§ **What to do**:
Every line containing the string "unfold" is to be copied from the records.

(Saved data entries)
####################
theorem capabilityAccept_keeps (k : Nat) (c1 : Bytes) (c2 : Bytes) (rx : List (List Block)) (s : State) (hs : Mem Q s) : Mem Q (capabilityAccept k c1 c2 rx s) := by
  unfold capabilityAccept
  extract_lets -merge +onlyGivenNames a1 a2 a3 a4 a5 a6 a7 a8
  have ha1 : Mem Q a1 := by
    subst a1
    with_reducible refine State.takeBlocks_keeps _ _ _ ?_
    with_reducible exact hs
  try clear_value a1
  have ha2 : Mem Q a2 := by
    subst a2
    with_reducible refine State.detectIf_keeps _ _ _ ?_
    with_reducible exact ha1
  try clear_value a2
  have ha3 : Mem Q a3 := by
    subst a3
    refine keep_foldl ?_ ?_
    · with_reducible exact ha2
    · intro x1 x2 h1
      with_reducible refine State.wr_keeps _ _ _ ?_
      with_reducible exact h1
  try clear_value a3
  try clear_value a4
  have ha5 : Mem Q a5 := by
    subst a5
    with_reducible refine State.setPort_keeps _ _ _ ?_
    with_reducible exact ha3
  try clear_value a5
  try clear_value a6
  have ha7 : Mem Q a7 := by
    subst a7
    with_reducible refine State.wr_keeps _ _ _ ?_
    with_reducible refine State.wr_keeps _ _ _ ?_
    with_reducible exact ha5
  try clear_value a7
  have ha8 : Mem Q a8 := by
    subst a8
    with_reducible refine State.wr_keeps _ _ _ ?_
    with_reducible refine State.wr_keeps _ _ _ ?_
    with_reducible exact ha7
  try clear_value a8
  with_reducible refine keep_ite ?_ ?_
  · with_reducible exact ha1
  · with_reducible refine keep_ite ?_ ?_
    · with_reducible refine State.bringupFail_keeps _ _ ?_
      with_reducible exact ha1
    · with_reducible refine keep_ite ?_ ?_
      · with_reducible exact ha2
      · with_reducible refine State.detectIf_keeps _ _ _ ?_
        with_reducible refine State.refreshPort_keeps _ _ ?_
        with_reducible exact ha8

theorem deskewDone_keeps (k : Nat) (r1 : List (Nat × Block)) (r2 : List (Nat × Block)) (rx : List (List Block)) (s : State) (hs : Mem Q s) : Mem Q (deskewDone k r1 r2 rx s) := by
  unfold deskewDone
  extract_lets -merge +onlyGivenNames a1 a2 a3 a4 a5
  have ha1 : Mem Q a1 := by
    subst a1
    with_reducible refine State.takeBlocks_keeps _ _ _ ?_
    with_reducible exact hs
  try clear_value a1
  try clear_value a2
  have ha3 : Mem Q a3 := by
    subst a3
    with_reducible refine State.wr_keeps _ _ _ ?_
    with_reducible refine State.wr_keeps _ _ _ ?_
    with_reducible refine State.wr_keeps _ _ _ ?_
    with_reducible exact ha1
  try clear_value a3
  have ha4 : Mem Q a4 := by
    subst a4
    with_reducible refine State.enterState_keeps _ _ _ ?_
    with_reducible refine State.wr_keeps _ _ _ ?_
    with_reducible exact ha3
  try clear_value a4
  try clear_value a5
  with_reducible refine keep_ite ?_ ?_
  · with_reducible refine keep_ite ?_ ?_
    · with_reducible refine State.bringupFail_keeps _ _ ?_
      with_reducible exact ha1
    · with_reducible refine keep_ite ?_ ?_
      · with_reducible refine State.setPort_keeps _ _ _ ?_
        with_reducible exact ha4
      · with_reducible exact ha1
  · with_reducible exact ha1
####################
§ **Finished exercise**:
  unfold capabilityAccept
  unfold deskewDone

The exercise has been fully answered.